What the task asks:
Set down the lines below exactly as they stand, please. Go from the first through the one containing "credited (R417). -/".

Dataset records:

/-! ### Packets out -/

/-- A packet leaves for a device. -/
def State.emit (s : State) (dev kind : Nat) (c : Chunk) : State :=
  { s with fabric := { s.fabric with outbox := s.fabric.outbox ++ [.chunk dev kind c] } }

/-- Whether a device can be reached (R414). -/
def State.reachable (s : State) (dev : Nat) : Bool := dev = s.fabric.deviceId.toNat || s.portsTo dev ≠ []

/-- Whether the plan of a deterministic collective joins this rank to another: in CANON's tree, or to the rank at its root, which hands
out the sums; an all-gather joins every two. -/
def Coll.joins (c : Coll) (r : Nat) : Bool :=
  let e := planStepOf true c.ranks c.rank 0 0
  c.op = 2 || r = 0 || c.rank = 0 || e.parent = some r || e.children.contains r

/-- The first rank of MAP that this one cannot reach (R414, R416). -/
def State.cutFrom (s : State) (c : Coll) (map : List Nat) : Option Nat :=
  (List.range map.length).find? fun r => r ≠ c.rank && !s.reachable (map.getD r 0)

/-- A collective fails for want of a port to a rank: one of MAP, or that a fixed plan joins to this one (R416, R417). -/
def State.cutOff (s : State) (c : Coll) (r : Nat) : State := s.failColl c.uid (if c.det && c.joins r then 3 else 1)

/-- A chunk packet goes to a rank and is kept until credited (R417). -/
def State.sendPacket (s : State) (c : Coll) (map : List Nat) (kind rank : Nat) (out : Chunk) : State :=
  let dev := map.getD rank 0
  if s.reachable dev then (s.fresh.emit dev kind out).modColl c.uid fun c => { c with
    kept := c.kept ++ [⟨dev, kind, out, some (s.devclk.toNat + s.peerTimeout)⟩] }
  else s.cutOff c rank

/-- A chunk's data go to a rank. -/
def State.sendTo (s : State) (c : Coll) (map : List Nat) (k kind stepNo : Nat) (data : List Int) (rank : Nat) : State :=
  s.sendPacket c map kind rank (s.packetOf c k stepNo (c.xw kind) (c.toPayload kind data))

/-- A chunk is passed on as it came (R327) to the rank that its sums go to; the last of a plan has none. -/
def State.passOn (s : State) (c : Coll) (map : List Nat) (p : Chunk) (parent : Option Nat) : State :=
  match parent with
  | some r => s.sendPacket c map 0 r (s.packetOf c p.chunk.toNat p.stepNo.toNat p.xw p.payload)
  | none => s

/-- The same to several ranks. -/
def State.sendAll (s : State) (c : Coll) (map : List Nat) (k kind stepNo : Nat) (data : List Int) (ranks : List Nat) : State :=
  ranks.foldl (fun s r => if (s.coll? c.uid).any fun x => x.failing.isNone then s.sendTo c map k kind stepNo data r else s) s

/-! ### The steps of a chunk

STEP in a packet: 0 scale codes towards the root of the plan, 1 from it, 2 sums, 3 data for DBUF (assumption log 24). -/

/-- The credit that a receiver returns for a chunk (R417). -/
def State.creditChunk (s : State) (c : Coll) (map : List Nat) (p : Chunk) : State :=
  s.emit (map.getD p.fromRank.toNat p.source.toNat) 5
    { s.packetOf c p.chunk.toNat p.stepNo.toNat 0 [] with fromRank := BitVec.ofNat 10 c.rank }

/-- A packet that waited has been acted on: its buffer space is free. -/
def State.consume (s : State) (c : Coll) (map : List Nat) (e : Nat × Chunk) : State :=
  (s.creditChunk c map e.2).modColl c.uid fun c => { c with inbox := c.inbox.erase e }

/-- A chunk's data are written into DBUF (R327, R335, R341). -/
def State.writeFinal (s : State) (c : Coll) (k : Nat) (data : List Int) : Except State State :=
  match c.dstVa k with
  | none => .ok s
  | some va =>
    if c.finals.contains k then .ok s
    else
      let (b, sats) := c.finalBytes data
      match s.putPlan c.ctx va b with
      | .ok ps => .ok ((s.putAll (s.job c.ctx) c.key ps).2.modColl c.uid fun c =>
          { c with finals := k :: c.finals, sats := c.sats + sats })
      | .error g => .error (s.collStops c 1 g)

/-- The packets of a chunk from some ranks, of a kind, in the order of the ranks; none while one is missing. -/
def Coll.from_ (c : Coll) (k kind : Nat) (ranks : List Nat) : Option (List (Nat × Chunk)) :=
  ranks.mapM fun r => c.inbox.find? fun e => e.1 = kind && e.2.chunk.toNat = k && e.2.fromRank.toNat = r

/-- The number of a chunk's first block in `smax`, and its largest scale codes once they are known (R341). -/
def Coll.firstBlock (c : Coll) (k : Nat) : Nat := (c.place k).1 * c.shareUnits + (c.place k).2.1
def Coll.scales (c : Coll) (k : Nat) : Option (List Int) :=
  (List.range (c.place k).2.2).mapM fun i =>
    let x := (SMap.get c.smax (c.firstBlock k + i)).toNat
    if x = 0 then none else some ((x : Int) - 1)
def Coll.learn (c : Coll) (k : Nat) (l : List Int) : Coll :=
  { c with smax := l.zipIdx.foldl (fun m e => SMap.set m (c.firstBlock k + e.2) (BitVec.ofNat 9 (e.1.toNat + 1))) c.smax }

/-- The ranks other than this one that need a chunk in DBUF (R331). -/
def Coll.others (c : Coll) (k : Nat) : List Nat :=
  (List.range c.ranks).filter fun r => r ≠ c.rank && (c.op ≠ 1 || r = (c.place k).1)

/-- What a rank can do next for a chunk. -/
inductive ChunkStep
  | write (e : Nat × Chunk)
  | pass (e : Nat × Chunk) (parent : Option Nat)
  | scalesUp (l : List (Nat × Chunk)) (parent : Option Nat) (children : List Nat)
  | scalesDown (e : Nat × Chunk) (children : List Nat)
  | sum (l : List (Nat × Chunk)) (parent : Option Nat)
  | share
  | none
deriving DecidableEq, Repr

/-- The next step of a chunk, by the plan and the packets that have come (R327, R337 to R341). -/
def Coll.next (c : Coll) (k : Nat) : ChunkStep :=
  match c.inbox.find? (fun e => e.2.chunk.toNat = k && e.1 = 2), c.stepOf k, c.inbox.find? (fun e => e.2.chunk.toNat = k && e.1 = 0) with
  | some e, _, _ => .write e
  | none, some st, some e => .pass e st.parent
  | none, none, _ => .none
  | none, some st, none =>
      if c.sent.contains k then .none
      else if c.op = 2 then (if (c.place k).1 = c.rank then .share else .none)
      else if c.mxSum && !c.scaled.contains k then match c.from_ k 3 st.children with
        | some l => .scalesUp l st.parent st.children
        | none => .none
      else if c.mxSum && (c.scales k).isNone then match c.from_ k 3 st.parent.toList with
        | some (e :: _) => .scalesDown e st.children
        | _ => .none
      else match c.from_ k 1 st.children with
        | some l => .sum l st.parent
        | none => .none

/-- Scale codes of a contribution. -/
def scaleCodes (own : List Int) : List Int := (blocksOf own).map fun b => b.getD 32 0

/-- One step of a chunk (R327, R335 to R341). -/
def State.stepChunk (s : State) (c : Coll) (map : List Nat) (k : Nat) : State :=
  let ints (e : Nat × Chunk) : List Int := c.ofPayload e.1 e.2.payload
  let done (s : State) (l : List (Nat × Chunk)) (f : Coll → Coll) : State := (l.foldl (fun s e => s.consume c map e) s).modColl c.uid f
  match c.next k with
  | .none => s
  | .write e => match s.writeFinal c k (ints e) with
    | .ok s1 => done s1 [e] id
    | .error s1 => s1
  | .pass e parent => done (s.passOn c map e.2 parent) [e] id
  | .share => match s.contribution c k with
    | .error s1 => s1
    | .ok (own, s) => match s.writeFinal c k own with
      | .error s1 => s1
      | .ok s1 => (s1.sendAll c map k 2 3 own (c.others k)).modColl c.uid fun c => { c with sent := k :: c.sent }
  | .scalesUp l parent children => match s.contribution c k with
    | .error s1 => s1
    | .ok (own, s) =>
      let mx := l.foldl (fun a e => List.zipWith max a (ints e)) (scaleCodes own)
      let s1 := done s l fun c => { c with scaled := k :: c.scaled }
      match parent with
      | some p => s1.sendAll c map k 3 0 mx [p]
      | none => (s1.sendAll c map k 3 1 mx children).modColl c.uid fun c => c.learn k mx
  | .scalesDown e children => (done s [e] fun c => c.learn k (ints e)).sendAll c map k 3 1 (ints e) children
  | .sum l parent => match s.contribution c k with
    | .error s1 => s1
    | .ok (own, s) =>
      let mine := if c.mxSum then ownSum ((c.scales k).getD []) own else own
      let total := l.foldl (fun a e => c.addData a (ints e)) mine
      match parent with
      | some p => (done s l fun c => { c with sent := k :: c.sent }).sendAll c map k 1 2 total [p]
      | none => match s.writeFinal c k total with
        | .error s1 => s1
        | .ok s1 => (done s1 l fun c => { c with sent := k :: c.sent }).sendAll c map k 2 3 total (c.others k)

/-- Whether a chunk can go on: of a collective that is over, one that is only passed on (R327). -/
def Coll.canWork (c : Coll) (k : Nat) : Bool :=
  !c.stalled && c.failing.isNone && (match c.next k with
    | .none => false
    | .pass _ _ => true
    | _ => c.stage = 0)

Exercise output:
/-! ### Packets out -/

/-- A packet leaves for a device. -/
def State.emit (s : State) (dev kind : Nat) (c : Chunk) : State :=
  { s with fabric := { s.fabric with outbox := s.fabric.outbox ++ [.chunk dev kind c] } }

/-- Whether a device can be reached (R414). -/
def State.reachable (s : State) (dev : Nat) : Bool := dev = s.fabric.deviceId.toNat || s.portsTo dev ≠ []

/-- Whether the plan of a deterministic collective joins this rank to another: in CANON's tree, or to the rank at its root, which hands
out the sums; an all-gather joins every two. -/
def Coll.joins (c : Coll) (r : Nat) : Bool :=
  let e := planStepOf true c.ranks c.rank 0 0
  c.op = 2 || r = 0 || c.rank = 0 || e.parent = some r || e.children.contains r

/-- The first rank of MAP that this one cannot reach (R414, R416). -/
def State.cutFrom (s : State) (c : Coll) (map : List Nat) : Option Nat :=
  (List.range map.length).find? fun r => r ≠ c.rank && !s.reachable (map.getD r 0)

/-- A collective fails for want of a port to a rank: one of MAP, or that a fixed plan joins to this one (R416, R417). -/
def State.cutOff (s : State) (c : Coll) (r : Nat) : State := s.failColl c.uid (if c.det && c.joins r then 3 else 1)

/-- A chunk packet goes to a rank and is kept until credited (R417). -/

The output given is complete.